It’s Times Like This That Make Me Love ‘Merica

I’m stuck in a low-grade hotel in Corbin, KY.  The coffee tastes like burnt water.  But it’s free.  So is the surprisingly fast WiFi.

Corbin, I discovered from a roadside sign, is the home of “Colonel” Harlan Sanders and his famous fried chicken.  The town makes quite a celebration of the fact.

I love it.

How cool is it that a guy born in 1890 who built a restaurant chain that sells one of the humblest foods imaginable is honored like royalty?  Don’t get me wrong, he was a total baller.  He was the closest free-markets get to royalty; someone who created tons of wealth by making other people happy.

Most honorifics are reserved for pompous, often murderous asshole politicians.  I don’t know anything about the Colonel’s personality or integrity as a man, but I know he sold a ton of tasty, cheap chicken.  I prefer monuments to that over anything any politician ever did, every day of the week.

Oh, and I found this to add icing to the Americana cake…apparently someone in real life dressed up like the Colonel and pretended to beat up someone who dressed up like a chicken…and people paid to watch it.
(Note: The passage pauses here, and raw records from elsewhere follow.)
-- ==== Sys2Proof/Laws/Launch.lean ====
section
/-! SUPPORT. Reading a register by identifier after writing one by identifier (R53), what a launch puts its registers in with. -/

namespace Sys2Proof.Machine.State

theorem getByte_setByte (s : State) (id other : ByteId) (v : Byte) :
    (s.setByte id v).getByte other = if other = id then v else s.getByte other := by
  cases id <;> cases other <;> simp [setByte, getByte, setHalf, Regs.setHalf, Regs.setIdx, Regs.getIdx]

theorem setByte_sp (s : State) (id : ByteId) (v : Byte) : (s.setByte id v).regs.sp = s.regs.sp := by
  cases id <;> rfl

/-- A pair leaves every register that is not one of its halves alone. -/
theorem getByte_setWord_other (s : State) {id : WordId} {other : ByteId} (v : Word) (h : other ∉ id.halves) :
    (s.setWord id v).getByte other = s.getByte other := by
  cases id <;> cases other <;> first | rfl | (simp [WordId.halves] at h)

theorem getWord_setWord (s : State) (id other : WordId) (v : Word) :
    (s.setWord id v).getWord other = if other = id then v else s.getWord other := by
  cases id <;> cases other <;> first
    | rfl
    | simp [setWord, getWord, Regs.setAf, setBc, setDe, setHl, Regs.setBc, Regs.setDe, Regs.setHl, Regs.af, Regs.bc, Regs.de,
        Regs.hl]

end Sys2Proof.Machine.State
end

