-- ==== Sys2Proof/Tests/Slice0.lean ====
section
/-! SUPPORT. The model's own tests: ill-formed terms, words decoded, one step of the spec's vectors, a few tape and interrupt
examples, and a witness for the hypotheses of every statement that has some. Expected results are the spec's own, named in each
docstring (V, T, L, A and E rows of 95_test_vectors.md, examples in rules). -/

set_option maxRecDepth 16000

namespace Sys2Proof.Tests

open Sys2Proof Sys2Proof.Machine

/-! ## Well-formedness: each check refuses an ill-formed term -/

theorem test_jrCc_code_above_3 : (Instr.jrCc .po 0).wellFormed = false := by decide
theorem test_ldRxRy_without_half : (Instr.ldRxRy .ix .b .c).wellFormed = false := by decide
theorem test_retn_y_1 : (Instr.retn 1).wellFormed = false := by decide
theorem test_im0_y_2 : (Instr.im0 2).wellFormed = false := by decide
theorem test_im1_y_3 : (Instr.im1 3).wellFormed = false := by decide
theorem test_im2_y_6 : (Instr.im2 6).wellFormed = false := by decide
theorem test_nopEd1_y_5 : (Instr.nopEd1 5).wellFormed = false := by decide
theorem test_nopEd2_block : (Instr.nopEd2 4 3).wellFormed = false := by decide
theorem test_ignoredPrefix_indexable : (Instr.ignoredPrefix .ix 0x21).wellFormed = false := by decide

/-! ## Decoding: words written bit by bit from the encodings of file 30 and the rules -/

/-- LD D,(HL): 01 yyy 110 with y = 2 (R202). -/
theorem test_decode_ld_r_hl : decode [0b01010110] = .ok (.ldRM .d) := by decide
/-- LD BC,nn: 00 00 0001, low byte first (R220). -/
theorem test_decode_ld_dd_nn : decode [0b00000001, 0x34, 0x12] = .ok (.ldDdNn .bc 0x1234) := by decide
/-- PUSH AF: 11 11 0101 (R230). -/
theorem test_decode_push : decode [0b11110101] = .ok (.pushQq .af) := by decide
/-- EX (SP),IY: FD 11100011 (R238). -/
theorem test_decode_ex_sp_iy : decode [0xFD, 0b11100011] = .ok (.exSpIx .iy) := by decide
/-- CPDR: ED 10 111 001 (R246). -/
theorem test_decode_cpdr : decode [0xED, 0b10111001] = .ok .cpdr := by decide
/-- XOR E: 10 101 011 (R259). -/
theorem test_decode_xor_r : decode [0b10101011] = .ok (.xorR .e) := by decide
/-- DEC (IX+d): DD 00110101 d (R266). -/
theorem test_decode_dec_ixd : decode [0xDD, 0b00110101, 0x80] = .ok (.decX .ix 0x80) := by decide
/-- ADD IY,SP: FD 00 11 1001 (R275). -/
theorem test_decode_add_iy_sp : decode [0xFD, 0b00111001] = .ok (.addIxPp .iy .sp) := by decide
/-- SRL (IY+d),A: FD CB d 00 111 111 (R312). -/
theorem test_decode_srl_copy : decode [0xFD, 0xCB, 0x7F, 0b00111111] = .ok (.srlXR .iy 0x7F .a) := by decide
/-- RES 5,(HL): CB 10 101 110 (R322). -/
theorem test_decode_res_hl : decode [0xCB, 0b10101110] = .ok (.resM 5) := by decide
/-- CALL PO,nn: 11 100 100 (R348). -/
theorem test_decode_call_cc : decode [0b11100100, 0x00, 0x90] = .ok (.callCcNn .po 0x9000) := by decide
/-- RST 38: 11 111 111 (R353). -/
theorem test_decode_rst : decode [0b11111111] = .ok (.rst 7) := by decide
/-- IN F,(C): ED 01 110 000, not IN (HL),(C) (R384). -/
theorem test_decode_in_f_c : decode [0xED, 0b01110000] = .ok .inFC := by decide
/-- OTIR: ED 10 110 011 (R393). -/
theorem test_decode_otir : decode [0xED, 0b10110011] = .ok .otir := by decide
/-- DD before a CB needs all four bytes (R137). -/
theorem test_decode_truncated : decode [0xDD, 0xCB, 0x05] = .error .truncated := by decide
/-- The word of JR e in the table's numbering: its match is 0x1800 (log 1). -/
theorem test_decodeTableWord : decodeTableWord 16 0x1805 = some (.jr 0x05) := by decide
/-- The encoder on the longest form. -/
theorem test_encode_ld_ixd_n : encode (.ldXN .ix 0xFE 0x77) = [0xDD, 0x36, 0xFE, 0x77] := by decide
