-- ==== Sys2Proof/Word.lean ====
section
/-! DEFINITION. The words of the Aelvo: bytes, 64-bit structure words (R7, R8), sparse tables, exact fractions. -/

namespace Sys2Proof

/-- A byte (R7). -/
abbrev Byte := BitVec 8

/-- A 64-bit word of a descriptor, command, packet or record (R8). -/
abbrev Word := BitVec 64

/-- A sparse table: (key, value) pairs with strictly rising keys, no pair holding the table's default value. -/
abbrev Tab (α : Type) := List (Nat × α)

/-- An exact fraction, kept in lowest terms by its operations; the denominator is positive. The rules of R359 to R366 compute
in exact reals, so the model does too. -/
structure Frac where
  num : Int
  den : Nat
  deriving DecidableEq, Repr

end Sys2Proof
end

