/-- Rows of the entry tables, part 14. -/
def entries14 : List Entry := [
  ⟨0x5000, 1, 0x1b, "fw_update_state", .u8, .ro, false, 1, false, 1, 0, 0, 255⟩,
  ⟨0x5000, 1, 0x1c, "fw_activate", .u8, .wo, false, 1, false, 1, 0, 0, 255⟩,
  ⟨0x6010, 64, 0x0, "highest_sub", .u8, .ro, true, 1, false, 1, 5, 0, 255⟩,
  ⟨0x6010, 64, 0x1, "ops_by_format", .blob, .ro, true, 768, false, 8, 0, 0, 18446744073709551615⟩,
  ⟨0x6010, 64, 0x2, "conversion_events", .blob, .ro, true, 24, false, 8, 0, 0, 18446744073709551615⟩,
  ⟨0x6010, 64, 0x3, "filled_reads", .u64, .ro, true, 8, false, 8, 0, 0, 18446744073709551615⟩,
  ⟨0x6010, 64, 0x4, "dropped_writes", .u64, .ro, true, 8, false, 8, 0, 0, 18446744073709551615⟩,
  ⟨0x6010, 64, 0x5, "window_refusals", .u64, .ro, true, 8, false, 8, 0, 0, 18446744073709551615⟩,
  ⟨0x6080, 72, 0x0, "highest_sub", .u8, .ro, true, 1, false, 1, 4, 0, 255⟩,
  ⟨0x6080, 72, 0x1, "busy_beats", .u64, .ro, true, 8, false, 8, 0, 0, 18446744073709551615⟩,
  ⟨0x6080, 72, 0x2, "array_active_cycles", .blob, .ro, true, 32, false, 8, 0, 0, 18446744073709551615⟩,
  ⟨0x6080, 72, 0x3, "hbm_bytes", .blob, .ro, true, 16, false, 8, 0, 0, 18446744073709551615⟩,
  ⟨0x6080, 72, 0x4, "errors_by_class", .blob, .ro, true, 32, false, 8, 0, 0, 18446744073709551615⟩,
  ⟨0x6100, 1, 0x0, "highest_sub", .u8, .ro, true, 1, false, 1, 3, 0, 255⟩,
  ⟨0x6100, 1, 0x1, "transit_by_source", .blob, .rc, false, 32768, false, 8, 0, 0, 18446744073709551615⟩,
  ⟨0x6100, 1, 0x2, "global_lane_busy", .blob, .rc, false, 2048, false, 8, 0, 0, 18446744073709551615⟩,
  ⟨0x6100, 1, 0x3, "laser_power_log", .blob, .rc, false, 64, false, 4, 0, 0, 4294967295⟩,
  ⟨0x6200, 1, 0x0, "highest_sub", .u8, .ro, true, 1, false, 1, 18, 0, 255⟩,
  ⟨0x6200, 1, 0x1, "trace_enable", .bits32, .rw, false, 4, false, 4, 710, 0, 4294967295⟩,
  ⟨0x6200, 1, 0x2, "trace_mark_beats", .u32, .rw, false, 4, false, 4, 4096, 64, 16777215⟩,
  ⟨0x6200, 1, 0x3, "trace_records", .u64, .ro, false, 8, false, 8, 0, 0, 18446744073709551615⟩,
  ⟨0x6200, 1, 0x4, "trace_lost", .u64, .ro, false, 8, false, 8, 0, 0, 18446744073709551615⟩,
  ⟨0x6200, 1, 0x5, "tread_base", .u64, .rwx, false, 8, false, 8, 751619276800, 0, 18446744073709551615⟩,
  ⟨0x6200, 1, 0x6, "tread_bytes", .u64, .rwx, false, 8, false, 8, 4294967296, 0, 18446744073709551615⟩]

/-- Rows of the entry tables, part 15. -/
def entries15 : List Entry := [
  ⟨0x6200, 1, 0x7, "tread_head", .u64, .ro, false, 8, false, 8, 0, 0, 18446744073709551615⟩,
  ⟨0x6200, 1, 0x8, "tread_freeze", .u8, .rw, false, 1, false, 1, 0, 0, 1⟩,
  ⟨0x6200, 1, 0x9, "tread_autofreeze", .bits32, .rw, false, 4, false, 4, 1, 0, 4294967295⟩,
  ⟨0x6200, 1, 0xa, "freeze_count", .u32, .ro, false, 4, false, 4, 0, 0, 4294967295⟩,
  ⟨0x6200, 1, 0xb, "tread_span_bytes", .u64, .ro, false, 8, false, 8, 0, 0, 18446744073709551615⟩,
  ⟨0x6200, 1, 0xc, "tread_lost", .u64, .ro, false, 8, false, 8, 0, 0, 18446744073709551615⟩,
  ⟨0x6200, 1, 0xd, "tread_export_offset", .u64, .rw, false, 8, false, 8, 0, 0, 18446744073709551615⟩,
  ⟨0x6200, 1, 0xe, "tread_export_chunk", .blob, .ro, false, 524304, true, 0, 0, 0, 0⟩,
  ⟨0x6200, 1, 0xf, "tread_replay", .blob, .rw, false, 16, false, 8, 0, 0, 18446744073709551615⟩,
  ⟨0x6200, 1, 0x10, "digest_interval_beats", .u32, .rw, false, 4, false, 4, 0, 0, 4294967295⟩,
  ⟨0x6200, 1, 0x11, "pace_digests", .blob, .ro, true, 512, false, 8, 0, 0, 18446744073709551615⟩,
  ⟨0x6200, 1, 0x12, "trace_port_state", .u8, .ro, false, 1, false, 1, 0, 0, 255⟩,
  ⟨0x7000, 1, 0x0, "highest_sub", .u8, .ro, true, 1, false, 1, 24, 0, 255⟩,
  ⟨0x7000, 1, 0x1, "fault_epoch", .u32, .rw, false, 4, false, 4, 0, 0, 4294967295⟩,
  ⟨0x7000, 1, 0x2, "fault_ack", .u16, .wo, false, 2, false, 2, 0, 0, 65535⟩,
  ⟨0x7000, 1, 0x3, "held_reports", .u16, .ro, false, 2, false, 2, 0, 0, 65535⟩,
  ⟨0x7000, 1, 0x4, "fault_log", .blob, .ro, false, 8192, true, 0, 0, 0, 0⟩,
  ⟨0x7000, 1, 0x5, "fault_counts", .blob, .ro, true, 1024, false, 4, 0, 0, 4294967295⟩,
  ⟨0x7000, 1, 0x6, "rollback_state", .u8, .ro, true, 1, false, 1, 0, 0, 255⟩,
  ⟨0x7000, 1, 0x7, "rollback_step", .u32, .ro, true, 4, false, 4, 0, 0, 4294967295⟩,
  ⟨0x7000, 1, 0x8, "rollbacks", .u32, .ro, true, 4, false, 4, 0, 0, 4294967295⟩,
  ⟨0x7000, 1, 0x9, "steps_rerun", .u64, .ro, true, 8, false, 8, 0, 0, 18446744073709551615⟩,
  ⟨0x7000, 1, 0xa, "rollback_wait_ms", .u16, .rw, false, 2, false, 2, 200, 10, 10000⟩,
  ⟨0x7000, 1, 0xb, "rollback_limit", .u8, .rw, false, 1, false, 1, 3, 1, 16⟩]

/-- Rows of the entry tables, part 16. -/
def entries16 : List Entry := [
  ⟨0x7000, 1, 0xc, "buddy_chip", .u16, .rw, false, 2, false, 2, 65535, 0, 65535⟩,
  ⟨0x7000, 1, 0xd, "buddy_area", .u64, .rw, false, 8, false, 8, 768799145984, 0, 18446744073709551615⟩,
  ⟨0x7000, 1, 0xe, "local_area", .u64, .rw, false, 8, false, 8, 785979015168, 0, 18446744073709551615⟩,
  ⟨0x7000, 1, 0xf, "snapshot_slot_gib", .u8, .rw, false, 1, false, 1, 8, 1, 32⟩,
  ⟨0x7000, 1, 0x10, "snapshot_ranges", .blob, .rw, true, 512, true, 0, 0, 0, 0⟩,
  ⟨0x7000, 1, 0x11, "snapshot_status", .blob, .ro, true, 16, false, 8, 0, 0, 18446744073709551615⟩,
  ⟨0x7000, 1, 0x12, "snapshot_restore", .blob, .wo, true, 16, false, 0, 0, 0, 0⟩,
  ⟨0x7000, 1, 0x13, "restore_status", .u16, .ro, true, 2, false, 2, 0, 0, 65535⟩,
  ⟨0x7000, 1, 0x14, "tryon_interval_s", .u32, .rw, false, 4, false, 4, 0, 0, 4294967295⟩,
  ⟨0x7000, 1, 0x15, "tryon_kinds", .bits32, .rw, false, 4, false, 4, 0, 0, 4294967295⟩,
  ⟨0x7000, 1, 0x16, "tryon_counts", .blob, .ro, false, 60, false, 4, 0, 0, 4294967295⟩,
  ⟨0x7000, 1, 0x17, "standby_ready", .bits32, .ro, true, 4, false, 4, 0, 0, 4294967295⟩,
  ⟨0x7000, 1, 0x18, "tryon_recovery_ms", .u16, .rw, false, 2, false, 2, 1000, 10, 60000⟩,
  ⟨0x7100, 1, 0x0, "highest_sub", .u8, .ro, true, 1, false, 1, 19, 0, 255⟩,
  ⟨0x7100, 1, 0x1, "mgmt_link_state", .u8, .ro, false, 1, false, 1, 0, 0, 255⟩,
  ⟨0x7100, 1, 0x2, "mgmt_mac", .u64, .ro, false, 8, false, 8, 0, 0, 18446744073709551615⟩,
  ⟨0x7100, 1, 0x3, "mgmt_ipv6_addr", .blob, .rw, false, 16, false, 0, 0, 0, 0⟩,
  ⟨0x7100, 1, 0x4, "mgmt_ipv6_prefix", .u8, .rw, false, 1, false, 1, 64, 8, 128⟩,
  ⟨0x7100, 1, 0x5, "mgmt_ipv6_gateway", .blob, .rw, false, 16, false, 0, 0, 0, 0⟩,
  ⟨0x7100, 1, 0x6, "kdp_udp_port", .u16, .rw, false, 2, false, 2, 7418, 1024, 65535⟩,
  ⟨0x7100, 1, 0x7, "kdp_rev_range", .u16, .ro, true, 2, false, 2, 257, 0, 65535⟩,
  ⟨0x7100, 1, 0x8, "sessions_open", .u8, .ro, false, 1, false, 1, 0, 0, 255⟩,
  ⟨0x7100, 1, 0x9, "seg_timeout_ms", .u16, .ro, true, 2, false, 2, 2000, 0, 65535⟩,
  ⟨0x7100, 1, 0xa, "alert_unacked", .bits32, .ro, false, 4, false, 4, 0, 0, 4294967295⟩]
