/-- R44, R122, R125, R126, R129, R49: a format that the copy cannot take. SCALES = 1 in a copy of a 256-byte block breaks R119 and is checked there. -/
def formatBad (c : CopyRec) : Bool :=
  let fmts := c.ends.map (fun e => tdFmt e.1)
  fmts.any (fun f => !fmtAssigned f)
    || c.ends.any (fun e => e.2.1 && c.sched && tdKind e.1 == kOperand && operandFmtBad e.1)
    || (c.kind == 0 && tdFmt c.src != tdFmt c.dst)
    || (c.isAcc && !((tdFmt c.src == 1 && tdFmt c.dst == 1) || (tdFmt c.src == 9 && tdFmt c.dst == 9)))
    || (c.sched && c.scales && (!isMx (tdFmt c.dst) || (!c.isFill && !isMx (tdFmt c.src))))
    || (c.sched && c.scales && (tdScaleTd c.dst == 0xFF || tdFmt c.scaleDst != 0xC || (dstOrigin c.sd).getD (tdScaleDim c.dst) 0 % 32 != 0
        || (!c.isFill && (tdScaleTd c.src == 0xFF || tdFmt c.scaleSrc != 0xC || (srcOrigin c.sd).getD (tdScaleDim c.src) 0 % 32 != 0))))
    || c.walks.any (fun w => ((match w.1 with | some t => [t] | none => []) ++ [w.2.1]).any (fun t =>
        let b := fmtBits (tdFmt t)
        match patInner w.2.2.1 with
        | 1 => !(b == 8 || b == 16 || b == 32 || b == 64)
        | 2 => b < 8
        | _ => false))

/-- R129: the block edge of TRANSPOSE, and R122: ACC_ADD runs only. -/
def innerBad (c : CopyRec) : Bool :=
  (c.isAcc && patInner c.pat != 0)
    || c.walks.any (fun w => patInner w.2.2.1 == 1 && lvCount w.2.2.1 (patOrder w.2.2.1 0) * fmtBits (tdFmt w.2.1) != 512)

/-- R133, R134, R129: a walk whose alignment fails. -/
def alignBad (c : CopyRec) (w : Option (List Word) × List Word × List Word × List Int × List Int) : Bool :=
  let p := w.2.2.1
  let ends : List (List Word × List Int × (Nat → Nat) × (Nat → Int)) :=
    (match w.1 with | some t => [(t, w.2.2.2.1, lvSrcDim p, lvSrcStride p)] | none => []) ++ [(w.2.1, w.2.2.2.2, lvDstDim p, lvDstStride p)]
  let lv0 := patOrder p 0
  let outer := [1, 2, 3, 4, 5].map (patOrder p)
  ends.any (fun e =>
    let t := e.1
    let b : Int := fmtBits (tdFmt t)
    let unit : Int := if b = 4 then 2 else if b = 6 then 4 else 1
    let o0 := e.2.1.getD 0 0
    let dim0 := (outer.filter (fun l => e.2.2.1 l == 0)).map e.2.2.2
    (tdKind t != kOperand && tdOff t % 64 != 0)
      || o0 % unit != 0 || dim0.any (fun v => v % unit != 0) || (patInner p == 0 && (lvCount p lv0 : Int) % unit != 0)
      || (c.fabricClass && ((List.range 6).any (fun d => tdStride t d % 64 != 0) || o0 * b % 512 != 0 || dim0.any (fun v => v * b % 512 != 0)
          || (patInner p == 0 && (lvCount p lv0 : Int) * b % 512 != 0) || patInner p == 2)))

/-- R120: the code of the first failing check, in the order of the codes (log 82); OK when every check holds. `badKind`: the command asks for another KIND
(R333). -/
def checkCopy (c : CopyRec) (badKind : Bool) : Nat :=
  if sdReserved c.sd || c.ends.any (fun e => tdReserved e.1) || c.walks.any (fun w => patReserved w.2.2.1) then Code.reservedSet
  else if formatBad c then Code.formatUnsupported
  else if badKind || c.walks.any (fun w => patInvalid w.2.2.1) || innerBad c || c.ends.any (endInvalid c)
      || (!c.sched && (c.scales || c.deadline != 0)) || (c.sched && c.outside && c.deadline == 0) then Code.descriptorInvalid
  else if c.walks.any (alignBad c) then Code.alignFault
  else Code.ok

/-- R120: what a failing check of a scheduled copy refuses the load with. -/
def loadCopyCode (c : CopyRec) : Nat := let k := checkCopy c false; if k = Code.descriptorInvalid then Code.scheduleInvalid else k

/-- A scheduled copy as tables give it: descriptor `sd` of a tile, from its sections by index. -/
def schedCopy (sd : List Word) (td pat : Nat → List Word) (handle : Nat → Word) : CopyRec :=
  let src := td (sdSrcTd sd)
  let dst := td (sdDstTd sd)
  let scales := bit (nth sd 0) 58
  let ss := if scales && tdScaleTd src != 0xFF then td (tdScaleTd src) else []
  let ds := if scales && tdScaleTd dst != 0xFF then td (tdScaleTd dst) else []
  { sd := sd, src := src, dst := dst, pat := pat (sdPattern sd), scaleSrc := ss, scaleDst := ds
    scalePat := if scales then pat (sdScalePattern sd) else []
    handles := [src, dst, ss, ds].map (fun t => if tdKind t = kHandle then handle (tdHandle t) else 0)
    sched := true }

end Sys2Proof.Machine
end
It’s enough to give you chills.

via GIPHY

*Double bonus!

I flipped on the hotel TV, and after finally figuring out how to exit the hotel promo channel, stumbled upon the classic film, “The Waterboy”, right at the scene when Adam Sandler’s character screeches like a wild pig and tackles a professor that he calls “Colonel Sanders”.  Coincidence, or fate?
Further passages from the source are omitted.